§ **About this task**
Print the records below from the first line through the line containing "when V = 1 and", both included, word for word.

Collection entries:
-- ==== Sys2Proof/Certificates/Slice0/Obligations.lean ====
section
/-!
DEFINITION. The statements for the provers. Each docstring names the rule or the sections of spec/ it formalises.
-/

open Sys2Proof Sys2Proof.Machine

/-! ## The cycle word and the source syntax (30_encoding.md) -/

/-- R70, R71, R72: the decoder reads every operation back from its canonical word. -/
def Obligations.DecodeGivesBackEncodedOperation : Prop :=
  ∀ i : Instr, i.wellFormed = true → decode (encode i) = i

/-- R75: the canonical word of what a word selects is that word with its ignored bits cleared: all but bit 14 where
R = 1, the raw field where R = 0 and V = 0, and nothing where R = 0 and V = 1. -/
def Obligations.EncodeOfDecodedWordIsCanonical : Prop :=
  ∀ w : CycleWord, encode (decode w) =
    if w.getLsbD 14 then 0x4000#15 else if w.getLsbD 13 then w else w &&& 0x7000#15

/-- R72: the control field selects the operation, by the match and mask values of the rule's second table. -/
def Obligations.ControlFieldSelectsOperation : Prop :=
  ∀ w : CycleWord,
    (w &&& 0x7000#15 = 0x0000#15 ↔ decode w = .nop) ∧
    (w &&& 0x7000#15 = 0x2000#15 ↔ decode w = .push (w.extractLsb' 0 12)) ∧
    (w &&& 0x7000#15 = 0x1000#15 ↔ decode w = .pop) ∧
    (w &&& 0x7000#15 = 0x3000#15 ↔ decode w = .pushpop (w.extractLsb' 0 12)) ∧
    (w &&& 0x4000#15 = 0x4000#15 ↔ decode w = .reset)

/-- R73: the five rows of the opcode table partition the word space: exactly one row covers a word, and it is the row of
the operation that the word decodes to. -/
def Obligations.RowsPartitionTheWordSpace : Prop :=
  ∀ w : CycleWord, ∃ row ∈ opcodeTable,
    row.covers w = true ∧ row.mnemonic = (decode w).mnemonic ∧
      ∀ other ∈ opcodeTable, other.covers w = true → other = row

/-- R71: the raw field is the only operand, read unsigned with no scaling or sign extension, and only when V = 1 and
R = 0. Two other words that differ only in it select the same operation, with the same effect on every state. -/
def Obligations.RawFieldIsReadOnlyBySends : Prop :=
  (∀ w : CycleWord, w.getLsbD 14 = false → w.getLsbD 13 = true →
    ∃ raw : Sample, (decode w = .push raw ∨ decode w = .pushpop raw) ∧
      valueOf raw = ((w.toNat % 4096 : Nat) : Int)) ∧
  (∀ w v : CycleWord, w &&& 0x7000#15 = v &&& 0x7000#15 →
    (w.getLsbD 14 = true ∨ w.getLsbD 13 = false) →
    decode w = decode v ∧ ∀ s : State, cycleStep w s = cycleStep v s)

/-- Words of 95_test_vectors.md §2.7 and §3, one or more for each operation, decode to what the tables say. -/
def Obligations.WrittenOutWordsDecode : Prop :=
  decode 0x0ABC#15 = .nop ∧ decode 0x2800#15 = .push 2048#12 ∧ decode 0x23E8#15 = .push 1000#12 ∧
    decode 0x1000#15 = .pop ∧ decode 0x3800#15 = .pushpop 2048#12 ∧
    decode 0x31F4#15 = .pushpop 500#12 ∧ decode 0x4000#15 = .reset ∧ decode 0x7FFF#15 = .reset

/-- R75: the assembler takes an operand in [0, 4095] into the word's low bits, and refuses any other operand instead of
truncating it. The operand-free operations assemble to the words of R75's table. -/
def Obligations.AssemblerRefusesAndNeverTruncates : Prop :=
  (∀ raw : Nat, raw ≤ 4095 →
    (∃ w, assembleLine (.push raw) = some [w] ∧ w.toNat = 0x2000 + raw) ∧
    (∃ w, assembleLine (.pushpop raw) = some [w] ∧ w.toNat = 0x3000 + raw)) ∧
  (∀ raw : Nat, 4095 < raw →
    assembleLine (.push raw) = none ∧ assembleLine (.pushpop raw) = none) ∧
  assembleLine .nop = some [0x0000#15] ∧ assembleLine .pop = some [0x1000#15] ∧
  assembleLine .reset = some [0x4000#15]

§ **Response to the exercise**
-- ==== Sys2Proof/Certificates/Slice0/Obligations.lean ====
section
/-!
DEFINITION. The statements for the provers. Each docstring names the rule or the sections of spec/ it formalises.
-/

open Sys2Proof Sys2Proof.Machine

/-! ## The cycle word and the source syntax (30_encoding.md) -/

/-- R70, R71, R72: the decoder reads every operation back from its canonical word. -/
def Obligations.DecodeGivesBackEncodedOperation : Prop :=
  ∀ i : Instr, i.wellFormed = true → decode (encode i) = i

/-- R75: the canonical word of what a word selects is that word with its ignored bits cleared: all but bit 14 where
R = 1, the raw field where R = 0 and V = 0, and nothing where R = 0 and V = 1. -/
def Obligations.EncodeOfDecodedWordIsCanonical : Prop :=
  ∀ w : CycleWord, encode (decode w) =
    if w.getLsbD 14 then 0x4000#15 else if w.getLsbD 13 then w else w &&& 0x7000#15

/-- R72: the control field selects the operation, by the match and mask values of the rule's second table. -/
def Obligations.ControlFieldSelectsOperation : Prop :=
  ∀ w : CycleWord,
    (w &&& 0x7000#15 = 0x0000#15 ↔ decode w = .nop) ∧
    (w &&& 0x7000#15 = 0x2000#15 ↔ decode w = .push (w.extractLsb' 0 12)) ∧
    (w &&& 0x7000#15 = 0x1000#15 ↔ decode w = .pop) ∧
    (w &&& 0x7000#15 = 0x3000#15 ↔ decode w = .pushpop (w.extractLsb' 0 12)) ∧
    (w &&& 0x4000#15 = 0x4000#15 ↔ decode w = .reset)

/-- R73: the five rows of the opcode table partition the word space: exactly one row covers a word, and it is the row of
the operation that the word decodes to. -/
def Obligations.RowsPartitionTheWordSpace : Prop :=
  ∀ w : CycleWord, ∃ row ∈ opcodeTable,
    row.covers w = true ∧ row.mnemonic = (decode w).mnemonic ∧
      ∀ other ∈ opcodeTable, other.covers w = true → other = row

/-- R71: the raw field is the only operand, read unsigned with no scaling or sign extension, and only when V = 1 and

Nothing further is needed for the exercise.